Lo primero que hago cada mañana es desmigar el pan para ellos. Tengo medio cajón del congelador repleto de trozos de barras que me regala la dueña de Panishop para mis “pajaritos” o que les compro en Mercadona. Luego salgo a la terraza, silbo… y les veo salir de todas partes: de los otros balcones, de las palmeras cercanas, de la azotea de mi edificio… y se colocan estratégicamente sobre los toldos esperando que deje mi regalo para ellos.
Es una delicia verlos, sobre todo cuando las madres (o los padres también) llevan a las crías y les dan de comer allí mismo, delante de mi. Los pollitos montan un buen jaleo hasta que se alimentan, y se dedican a perseguir a los progenitores, saltando con las puntas de las alas hacia abajo, reclamando su comida.

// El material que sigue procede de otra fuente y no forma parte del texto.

/-- Witnesses for ConverterCommands. -/
theorem witness_ConverterCommands_0 :
    (∃ (s : State), (namedConvs s).any (fun c => !refSettled s c) = true) ∧
    (∃ (s : State), (namedConvs s).any (fun c => !refSettled s c) = false ∧ (namedConvs s).any (fun c => decide ((s.conv c).cal ≠
      .none)) = true) ∧
    (∃ (s : State), (namedConvs s).any (fun c => !refSettled s c) = false ∧ (namedConvs s).any (fun c => decide ((s.conv c).cal ≠
      .none)) = false) ∧
    (∃ (s : State), (namedConvs s).any (fun c => !refSettled s c) = true) ∧
    (∃ (s : State), (namedConvs s).any (fun c => !refSettled s c) = false) ∧
    (∃ (s : State), (namedConvs s).any (fun c => !imageOk ((s.useText (keyV c Kv.calImage)).rdB (keyV c Kv.calImage))) = true) :=
  ⟨⟨((live.wr K.cvMask 1).wr K.refSettled 0), by decide +kernel⟩,
    ⟨(((live.wr K.cvMask 1).wr K.refSettled 1).setConv 0 { live.conv 0 with cal := .running }), by decide +kernel⟩,
    ⟨((live.wr K.cvMask 3).wr K.refSettled 1), by decide +kernel⟩,
    ⟨((live.wr K.cvMask 1).wr K.refSettled 0), by decide +kernel⟩,
    ⟨((live.wr K.cvMask 3).wr K.refSettled 1), by decide +kernel⟩,
    ⟨(live.wr K.cvMask 3), by decide +kernel⟩⟩

/-- Witnesses for ConverterCommands. -/
theorem witness_ConverterCommands_1 :
    (∃ (s : State), (namedConvs s).any (fun c => !imageOk ((s.useText (keyV c Kv.calImage)).rdB (keyV c Kv.calImage))) = false) ∧
    (∃ (c : Conv) (s : State), (s.conv c).cal = .pending ∧ (s.conv c).atBoundary = true ∧ (s.conv c).inj = none ∧ s.odNew = []) ∧
    (∃ (c : Conv) (s : State), (s.conv c).cal = .none) ∧
    (∃ (c : Conv) (f : CalFactors) (s : State), (s.conv c).cal = .running ∧ calGood f = true ∧ s.odNew = [] ∧ (s.conv c).loading =
      false) ∧
    (∃ (c : Conv) (f : CalFactors) (s : State), (s.conv c).cal = .running ∧ calGood f = false ∧ s.odNew = [] ∧ (s.conv c).loading =
      false) ∧
    (∃ (src : Nat) (s : State), s.time.due.contains (.pass src) = true) :=
  ⟨⟨(((live.wr K.cvMask 1).wrB (keyV 0 Kv.calImage) (calImage live 0)).setConv 0 { live.conv 0 with run := .running }), by decide +kernel⟩,
    ⟨3, (live.setConv 3 { live.conv 3 with cal := .pending }), by decide +kernel⟩,
    ⟨3, live, by decide +kernel⟩,
    ⟨3, { offset := [1, 2, 3, 4, 5], gain := List.replicate 5 2147483648, trim := List.replicate 12 1 }, (live.setConv 3 { live.conv 3 with cal := .running, calWas := .waiting }), by decide +kernel⟩,
    ⟨3, { offset := [300], gain := [], trim := [] }, (live.setConv 3 { live.conv 3 with cal := .running, calWas := .waiting }), by decide +kernel⟩,
    ⟨0x10, { (live.wV 3 Kv.seqTrig 0x10).setConv 3 { live.conv 3 with run := .waiting } with time := { live.time with due := [.pass 0x10] } }, by decide +kernel⟩⟩

/-- Witnesses for ConverterCommands. -/
theorem witness_ConverterCommands_2 :
    (∃ (src : Nat) (s : State), s.time.due.contains (.pass src) = false) ∧
    (∃ (src : Nat) (s : State), s.time.due.contains (.pass src) = false) ∧
    (∃ (c : Conv) (s : State), (s.conv c).run = .delay) ∧
    (∃ (c : Conv) (s : State), (s.conv c).run = .stopped) ∧
    (∃ (c : Conv) (s : State), (s.conv c).run = .running ∧ passMade s c = true ∧ s.asleep 1 = false ∧ s.odNew = [] ∧ (s.conv c).loading
      = false ∧ (s.conv c).stopping = true) ∧
    (∃ (c : Conv) (s : State), (s.conv c).run = .running ∧ passMade s c = true ∧ s.asleep 1 = false ∧ s.odNew = [] ∧ (s.conv c).loading
      = false ∧ (s.conv c).stopping = false ∧ s.rV c Kv.seqTrig = 1 ∧ (s.conv c).cal = .none) :=
  ⟨⟨0x10, live, by decide +kernel⟩,
    ⟨0xF, live, by decide +kernel⟩,
    ⟨3, (live.setConv 3 { live.conv 3 with run := .delay }), by decide +kernel⟩,
    ⟨3, (live.setConv 3 { live.conv 3 with run := .stopped }), by decide +kernel⟩,
    ⟨3, ((live.wV 3 Kv.seqLen 0).setConv 3 { live.conv 3 with run := .running, stopping := true }), by decide +kernel⟩,
    ⟨3, (((live.wV 3 Kv.seqTrig 1).wV 3 Kv.seqLen 1).setConv 3 { live.conv 3 with run := .running, pos := { entry := 1, left := none, made := 0 } }), by decide +kernel⟩⟩

/-- Witnesses for ConverterCommands. -/
theorem witness_ConverterCommands_3 :
    (∃ (c : Conv) (s : State), (s.conv c).run = .stopped) ∧
    (∃ (c : Conv) (s : State), passMade s c = false) :=
  ⟨⟨3, (live.setConv 3 { live.conv 3 with run := .stopped }), by decide +kernel⟩,
    ⟨3, (live.wV 3 Kv.seqLen 1), by decide +kernel⟩⟩

/-- Witnesses for ConverterResults. -/
theorem witness_ConverterResults_0 :
    (∃ (c : Conv) (room : Nat) (w : Nat) (s : State), w = (s.tqReg c 0x40).toNat ∧ badEntry c w = false ∧ dropCause s c (eCh w) (eGain
      w) (eFilt w) room = none) ∧
    (∃ (c : Conv) (room : Nat) (w : Nat) (k : Nat) (s : State), w = (s.tqReg c 0x40).toNat ∧ badEntry c w = false ∧ dropCause s c (eCh
      w) (eGain w) (eFilt w) room = some k) ∧
    (∃ (c : Conv) (room : Nat) (w : Nat) (s : State), s.time.due.contains (.inj c) = true ∧ w = (s.rV c Kv.injEntry).toNat ∧ badEntry c
      w = false ∧ dropCause s c (eCh w) (eGain w) (eFilt w) room = none) ∧
    (∃ (c : Conv) (room : Nat) (s : State), s.time.due.contains (.inj c) = false) ∧
    (∃ (c : Conv) (x : Int) (cyc : Nat) (sense : Int) (w : Nat) (e : Nat) (s : State), s.asleep 1 = false ∧ onCtl c = true ∧ (s.conv
      c).cal ≠ .running ∧ (s.conv c).inj = none ∧ (s.conv c).run = .running ∧ (s.conv c).first = false ∧ (s.conv c).pos =
      { entry := e, left := some 0, made := 0 } ∧ (s.conv c).mir = (s.conv c).pos ∧ (e : Int) < s.rV c Kv.seqLen ∧ e < 32 ∧ w =
      s.entryWord c e ∧ eCh w = 0x15 ∧ eConv w = 1 ∧ eDest w = false ∧ (s.conv (partner c)).chk = none ∧ (s.conv c).chk = none ∧
      (s.conv c).withheld = none ∧ overRange (idealCode x (fullScale c 0x15) (2 ^ eGain w)) = false) ∧
    (∃ (c : Conv) (x : Int) (cyc : Nat) (sense : Int) (w : Nat) (e : Nat) (s : State), s.asleep 1 = false ∧ onCtl c = true ∧ (s.conv
      c).cal ≠ .running ∧ (s.conv c).inj = none ∧ (s.conv c).run = .running ∧ (s.conv c).first = false ∧ (s.conv c).pos =
      { entry := e, left := some 0, made := 0 } ∧ (s.conv c).mir = (s.conv c).pos ∧ (e : Int) < s.rV c Kv.seqLen ∧ e < 32 ∧ w =
      s.entryWord c e ∧ eCh w = 0x15 ∧ eConv w = 1 ∧ eDest w = false ∧ (s.conv (partner c)).chk = none ∧ (s.conv c).chk = none ∧
      (s.conv c).withheld = none ∧ overRange (idealCode x (fullScale c 0x15) (2 ^ eGain w)) = true) :=
  ⟨⟨3, 100, 5, ((live.setTqReg 3 0x40 5).wr (K.refSettled + 1) 1), by decide +kernel⟩,
    ⟨3, 100, 5, 3, ((live.setTqReg 3 0x40 5).wr (K.refSettled + 1) 0), by decide +kernel⟩,
    ⟨3, 100, 5, ({ ((live.wV 3 Kv.injTrig 0x10).wV 3 Kv.injEntry 5).wr (K.refSettled + 1) 1 with time := { live.time with due := [.inj 3] } }), by decide +kernel⟩,
    ⟨3, 100, live, by decide +kernel⟩,
    ⟨16, 1000, 7, 0, 0x15, 0, ((((((live.wV 16 Kv.seqLen 2).wV 16 Kv.seqEntry 0x15).setConv 16 { live.conv 16 with run := .running, first := false, pos := { entry := 0, left := some 0, made := 0 }, mir := { entry := 0, left := some 0, made := 0 } })))), by decide +kernel⟩,
    ⟨16, 90000000, 7, 0, 0x15, 0, ((((((live.wV 16 Kv.seqLen 2).wV 16 Kv.seqEntry 0x15).setConv 16 { live.conv 16 with run := .running, first := false, pos := { entry := 0, left := some 0, made := 0 }, mir := { entry := 0, left := some 0, made := 0 } })))), by decide +kernel⟩⟩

Yo no sé nada de pájaros ni pretendo aprender a estas alturas de mi vida, pero eso no me impide observarlos y escuchar sus trinos y disfrutar de ellos. Algunos de ellos tienen ya tanta confianza que se acercan mientras les pongo el pan, aunque la mayoría espera discretamente a que retroceda un par de pasos antes de lanzarse sobre su almuerzo.
Fibi al principio los ahuyentaba, pero después de mi tercer enfado entendió que tenía que dejarlos tranquilos, y ahora comparten terraza: ellos comen tranquilos a medio metro del morro de mi perrita que toma el sol. Todo un espectáculo.
Estas fotos las he hecho esta mañana a las ocho. No es una aurora boreal, pero desde luego es un magnífico panorama.